Curator: Here we have an engraving titled "Zuidenwind," attributed to Johann Sadeler I, likely created sometime between 1560 and 1600. It’s currently held in the Rijksmuseum collection. Editor: My first impression? This image pulses with a strange duality—order versus chaos, earthly groundedness opposed to soaring allegory. The figures are strikingly posed. Curator: Indeed. Sadeler and his contemporaries were deeply influenced by the Northern Renaissance's engagement with classical allegory and the renewed interest in figuration. You can really see how these prints were distributed as accessible forms of knowledge. Editor: Absolutely.

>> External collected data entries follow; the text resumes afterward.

/-! Uncorrectable reads (R557, R725). -/

/-- What is unreadable from now on (R725). The second copies of the seal store, the audit log and the map journal are read and
rewritten. -/
def State.nandLost (s : State) (d : NandKind) : State :=
  match d with
  | .archive u => { s with nand := { s.nand with archive := s.nand.archive.map (fun (r : ArchRec) =>
      if r.unit ≠ 0 ∧ r.unit = u then { r with lost := true } else r) } }
  | .sealStore => s
  | .audit => s
  | .mapJournal => s
  | .legalSlice i =>
    let older := (Store.get (fun _ => []) s.nand.slices i).drop 1
    { s with nand := { s.nand with slices := Store.put (fun _ => []) s.nand.slices i older } }
  | .legalRecord q => { s with nand := { s.nand with lostJ := q :: s.nand.lostJ } }
  | .warpSlice i => { s with nand := { s.nand with warpSlices := Store.put (fun _ => none) s.nand.warpSlices i none } }
  | .templeRecord => { s with nand := { s.nand with temple := none } }
  | .pkwk =>
    if s.nand.pkwkOne then { s with nand := { s.nand with pkwk := none } }
    else { s with nand := { s.nand with pkwkOne := true } }
  | .keyTable ep =>
    let k := Store.get (fun _ => KeyEntry.blank) s.nand.keyCopy ep
    { s with nand := { s.nand with keyCopy := Store.put (fun _ => KeyEntry.blank) s.nand.keyCopy ep { k with good := false } } }

/-- NAND_READ_UNCORRECTABLE (R725): a codeword on channel `ch` that fails all eight retries of R557. (DESIGN CHOICE, log 112) -/
def execNandReadUncorrectable (ch : Nat) (d : NandKind) (s : State) : Host.Outcome State Fault Refusal :=
  .next (
    if !s.nandOn ch then s
    else
      let s := ((s.nandLost d).bemW 2 8).bemS 3
      let sev : Sev := match d with
        | .legalRecord _ => .fault
        | _ => .warning
      (s.cntS (R.EVT_CNT_k + 20)).raise Ev.NAND_UE sev (unit := ch) (args := [aCode d.code]))

/-! Aggregates (R578). -/

/-- The mean of a measurement over the seconds without MEAS_INVALID; a mean that is no whole number is one of its two neighbours,
and with no such second it is any value: `w` decides. (DESIGN CHOICE, log 111) -/
def meanOf (vs : List Int) (w : Nat) : Int :=
  match vs with
  | [] => ofTwos 32 w
  | _ =>
    let sum := vs.foldl (· + ·) 0
    let n : Int := vs.length
    if sum % n = 0 then sum / n else sum / n + (w % 2 : Nat)

/-- The aggregate of a channel's minute (R578). (DESIGN CHOICE, log 111) -/
def aggregate (ch : Chid) (m endNs : Nat) (es : List Entry) (last : Entry) (w0 w1 w2 : Nat) : Entry :=
  let ok := es.filter (fun e => !nbit e.flags 2)
  let bad := (es.filter (fun e => e.disp ≠ 0)).foldl (fun (b : Option Entry) e => match b with
    | none => some e
    | some x => if e.ridx < x.ridx then some e else b) none
  { ch := ch, ridx := m, capture := endNs, flags := es.foldl (fun f e => f ||| e.flags) 0,
    gaplen := 60 - es.length, totF := last.totF, totR := last.totR,
    m0 := meanOf (ok.map Entry.m0) w0, m1 := meanOf (ok.map Entry.m1) w1, m2 := meanOf (ok.map Entry.m2) w2,
    disp := (bad.map Entry.disp).getD 0, kind := last.kind, jseq := last.jseq }

/-- The archived 1-s entries of a channel's minute. -/
def State.fastSeconds (s : State) (ch : Chid) (m : Nat) : List Entry :=
  s.nand.archive.filterMap (fun r => match r.stream, r.data with
    | .fastRaw, .entry e => if e.ch = ch ∧ minuteOf e = m ∧ !r.lost then some e else none
    | _, _ => none)

/-- FAST_AGGREGATION (R578): once every second of minute `m` of a FAST channel is older than RET_FAST_H, one aggregate is
written for it. -/
def execFastAggregation (ch : Chid) (m : Nat) (s : State) : Host.Outcome State Fault Refusal :=
  .next (
    let es := s.fastSeconds ch m
    match es.foldl (fun (l : Option Entry) e => match l with
      | none => some e
      | some x => if x.ridx < e.ridx then some e else l) none with
    | none => s
    | some last =>
      if !s.beamUp || s.aggregated ch m || decide (s.nowNs < s.minuteEnd m + s.retFast * 3600 * second) then s
      else
        let draw := fun (i : Nat) => Config.freeNat (s.fresh + i) % 2 ^ 32
        let a := aggregate ch m (s.minuteEnd m) es last (draw 0) (draw 1) (draw 2)
        let s := { s with fresh := s.fresh + 3 }
        if s.sysWrites then (s.archive .fastMin (s.entryDay a) (.entry a)).bemW 9
        else s.archive .fastMin (s.entryDay a) (.entry a))
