/-- A rail. -/
def Clk.rail (c : Clk) (hi : Bool) : Rail := if hi then c.hi else c.lo

/-- The clock unit with a rail replaced. -/
def Clk.setRail (c : Clk) (hi : Bool) (r : Rail) : Clk := if hi then { c with hi := r } else { c with lo := r }

/-- The voltage a rail has once every write requested of it is done (R123). -/
def Rail.final (r : Rail) : Nat := r.queue.getLast?.getD r.mv

/-- A rail is settled at or above a voltage, and no write that is still queued takes it below (R116, R123). -/
def Rail.holds (r : Rail) (mv : Nat) : Bool := (r.mv :: r.queue).all (fun v => decide (mv ≤ v))

/-- An AVSBus voltage write is requested; writes to one rail go in request order, and none before the rail selects are known
(R118, R123). -/
def State.pushRail (s : State) (hi : Bool) (mv : Nat) : State :=
  let r := s.clk.rail hi
  if r.final = mv then s
  else
    { s with
      clk := s.clk.setRail hi { r with queue := r.queue ++ [mv] },
      out := if r.queue.isEmpty && s.clk.avsOn then s.out ++ [.avs hi mv] else s.out }

/-- The rail is lowered to what R116 asks for. -/
def State.trimRail (s : State) (hi : Bool) : State :=
  let need := s.railNeed hi
  if need < (s.clk.rail hi).final && !(s.clk.rail hi).fail then s.pushRail hi need else s

/-- The island of the present window: one that an alarm has Temple measure, else the cycle's next one. (DESIGN CHOICE, log 151) -/
def Temple.window (t : Temple) : Option Nat :=
  match t.alarms with
  | i :: _ => some i
  | [] => t.todo.bind List.head?

/-- The next part of a change of operating point of island `i`, in the order of R117, under the plan in force: it ends where the
step and the planned voltage are reached and, where step 6 belongs to it, the rail is as R116 sets it. Outside a transition the
plan in force is Temple's present one (R122). (DEDUCED, log 45) -/
def State.advanceOnce (s : State) (i : Nat) : State :=
  let x0 := s.isl i
  if !x0.en || x0.closing || decide (i = 0) then s
  else
    let x := if x0.trans = .idle then { x0 with applied := x0.offset, lim := x0.limit, fell := false } else x0
    let goal := if steppable i then x.aim else 0
    let hi := onHi i
    let here := s.vset i x.cur x.applied
    let there := s.vset i goal x.applied
    let stop := { x with trans := .idle, busy := false, goal := x.cur, fell := false }
    let go := fun (t : Trans) => { x with trans := t, busy := true, goal := goal }
    let raise := fun (s : State) =>
      let s1 := s.setIsl i (go .railUp)
      let need := s1.railNeed hi
      let r := s.clk.rail hi
      if r.holds need then s.setIsl i { go .voltUp with ramp := true }
      else if r.fail then s.setIsl i stop
      else s1.pushRail hi need
    if x.cur < goal then s.setIsl i { go .stepping with fell := true }
    else if goal < x.cur then
      if there ≤ x.mv && !x.ramp then s.setIsl i (go .stepping) else raise s
    else if x.mv < here then raise s
    else if decide (here < x.mv) || x.ramp then s.setIsl i { go .voltDown with ramp := true, fell := true }
    else
      let done := s.setIsl i stop
      let need := done.railNeed hi
      let r := s.clk.rail hi
      if x.fell && !r.fail && decide (need < r.mv) then (s.setIsl i (go .railDown)).trimRail hi else done

/-- A change of operating point goes on; where it ends, a plan that Temple changed meanwhile is taken up at once (R122), and a window
of Temple at the LIMIT step begins (R126, R130). -/
def State.advance (s : State) (i : Nat) : State :=
  let t := s.advanceOnce i
  let x := t.isl i
  if x.trans ≠ .idle then t
  else if x.offset ≠ x.applied ∨ x.limit ≠ x.lim then t.advanceOnce i
  else if s.tmp.window = some i ∧ (s.isl i).trans ≠ .idle then { t with tmp := { t.tmp with winAt := t.tim.cnt } }
  else t

/-- A change of operating point of island `i` starts where none runs (R117, R122). -/
def State.retarget (s : State) (i : Nat) : State := if (s.isl i).trans = .idle then s.advance i else s

/-- An island is headed elsewhere during a transition: the 2 us step in progress is completed first, anything else is given up at
once (R122). -/
def State.reaim (s : State) (i : Nat) : State := if (s.isl i).trans = .stepping then s else s.advance i

/-- The TGT field a write of CKV_STEP_i gives: 13 to 15 are taken as 12 (R113). (DEDUCED, log 45) -/
def tgtOf (v : Word) : Nat := min 12 (field v 11 8)

/-- The transition has raised the rail or the voltage, so that it lowers them where it is headed elsewhere (R117, R122). -/
def Island.raised (x : Island) : Bool := decide (x.trans = .railUp ∨ x.trans = .voltUp)

/-- A write of CKV_STEP_i (R113, R117, R122). (DEDUCED, log 45) -/
def State.setTgt (s : State) (i : Nat) (v : Word) : State :=
  let x := s.isl i
  (s.setIsl i { x with tgt := tgtOf v, fell := x.fell || x.raised }).reaim i

/-- Where CKV_STEP_i is. -/
def stepAddr (i : Nat) : Nat := 0x010100 + 4 * i

/-- STEP_TARGET_WRITE (R117): requester `r` writes TGT of island `i` through the P-view. -/
def execStepTargetWrite (r : Requester) (i tgt : Nat) (s : State) : Host.Outcome State Fault Refusal :=
  .next (s.writeRow r (0x800000 + stepAddr i) (packWord [(8, 4, tgt)]) (okEff (fun s v => s.setTgt i v)))

/-- Power is on and no flush runs, so that Treadle works (R108). -/
def State.treadle (s : State) : Bool :=
  decide (s.sys.st ≠ .reset ∧ s.sys.st ≠ .flush ∧ s.sys.st ≠ .flushed)

/-- FREQUENCY_STEP_TICK (R110): an island in transition moves one step toward its goal. While the synthesisers are frozen for a
switch of source, no step is made (R95). -/
def execFrequencyStepTick (i : Nat) (s : State) : Host.Outcome State Fault Refusal :=
  let x := s.isl i
  if s.treadle && !s.clk.hold && steppable i && x.en && decide (x.trans = .stepping) then
    let c := if x.cur < x.goal then x.cur + 1 else if x.goal < x.cur then x.cur - 1 else x.cur
    .next ((s.setIsl i { x with cur := c }).advance i)
  else .next s

/-- REGULATOR_SETTLED (R114): the island's voltage is settled, and the transition continues. -/
def execRegulatorSettled (i : Nat) (s : State) : Host.Outcome State Fault Refusal :=
  let x := s.isl i
  if s.treadle && x.en && decide (x.trans = .voltUp ∨ x.trans = .voltDown) then
    .next ((s.setIsl i { x with mv := s.vset i x.goal x.applied, ramp := false }).advance i)
  else .next s

/-- The islands of a rail that Treadle goes on with once the rail has changed: those that wait for it, and those without a
transition. -/
def State.waitsOnRail (s : State) (hi : Bool) (i : Nat) : Bool :=
  let x := s.isl i
  decide (onHi i = hi) && x.en && decide (x.trans = .railUp ∨ x.trans = .railDown ∨ x.trans = .idle)

/-- Every island of a rail goes on. -/
def State.advanceRail (s : State) (hi : Bool) : State :=
  (upTo 22).foldl (fun (s : State) i => if s.waitsOnRail hi i then s.advance i else s) s

/-- A rail write has failed its third retry (R119): FAIL is set, every change that needs the rail higher is given up, and changes
that lower frequency go on. AVS_FAIL names no island, so SRC is 0xFF; its argument is 1 for VDD_HI and 0 for VDD_LO.
(DESIGN CHOICE, log 150) -/
def State.railFails (s : State) (hi : Bool) : State :=
  let r := s.clk.rail hi
  let s := { s with clk := s.clk.setRail hi { r with fail := true, queue := r.queue.take 1, retries := r.retries + 1 } }
  (s.advanceRail hi).raise Ev.AVS_FAIL .fault (args := [aCode (b2n hi)]) (lasting := true)

/-- AVS_FAIL of a rail ends. (DESIGN CHOICE, log 150) -/
def State.railBack (s : State) (hi : Bool) : State :=
  s.endEv Ev.AVS_FAIL (fun e => decide (e.args = [aCode (b2n hi)]))

/-- AVS_RETRY_TIMER (R119): a failed write is sent again; `ok` says whether the slave acknowledged it. -/
def execAvsRetryTimer (hi ok : Bool) (s : State) : Host.Outcome State Fault Refusal :=
  let r := s.clk.rail hi
  match r.queue with
  | [] => .next s
  | mv :: _ =>
    if !s.treadle || !s.clk.avsOn then .next s
    else
      let s := s.emit (.avs hi mv)
      if ok then
        let s := { s with clk := s.clk.setRail hi { r with fail := false, retries := 0 } }
        .next (if r.fail then s.railBack hi else s)
      else if r.fail then .next s
      else if 2 ≤ r.retries then .next (s.railFails hi)
      else .next { s with clk := s.clk.setRail hi { r with retries := r.retries + 1 } }

/-! Temple. -/

/-- Powered hours now (R133). -/
def State.poweredHours (s : State) : Nat := min 0xFFFFFFFF (s.tmp.hours + (s.tim.cnt - s.tmp.hourBase) / hourCounts)

/-- The largest r with r^5 ≤ n, built bit by bit from the top. -/
def fifthRoot (n : Nat) : Nat :=
  (List.range 64).reverse.foldl (fun (r : Nat) b => if (r + 2 ^ b) ^ 5 ≤ n then r + 2 ^ b else r) 0

/-- t^0.2 in units of 10^-4, rounded down. (DESIGN CHOICE, log 151) -/
def root5 (t : Nat) : Nat := fifthRoot (t * 10 ^ 20)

Take, for instance, the figure on the left, draped and crowned, carrying farming implements. She certainly embodies "Ops," the Roman goddess of plenty and harvest, very visually connected to abundance. Note her heavy skirt! The zodiac is visually important. Curator: From a historical perspective, prints such as these circulated widely. It is really hard for modern eyes to understand what an explosive technology they represented and the new types of symbolic understanding that they conveyed. I suspect that these kinds of artworks are associated with trade as well as cultural exchange and helped to cement understandings of climate, navigation, and geography in the early modern era. Editor: Then there is her counterpart – Auster, the south wind, seemingly unconstrained, almost wild with the blowing hair as the wind exits from the windbag he is holding. Notice how one leads to a sort of pastoral heaven above fertile and dynamic earth. Whereas the other is related to a sort of hell, as if rising out of primordial rock? Curator: The visual vocabulary here is dense and would have spoken volumes to contemporary viewers schooled in classical learning. Today it really has faded from collective use but, in some ways, many themes remain in common use, though mediated through advertisement and design. I wonder, will contemporary iconography of the logo or the avatar survive in the same way? Editor: A thought-provoking question! Thinking about it now, my mind is buzzing with all the possible interpretations and recontextualizations. Curator: Mine as well. It’s fascinating to think about how images shape both past and present sensibilities.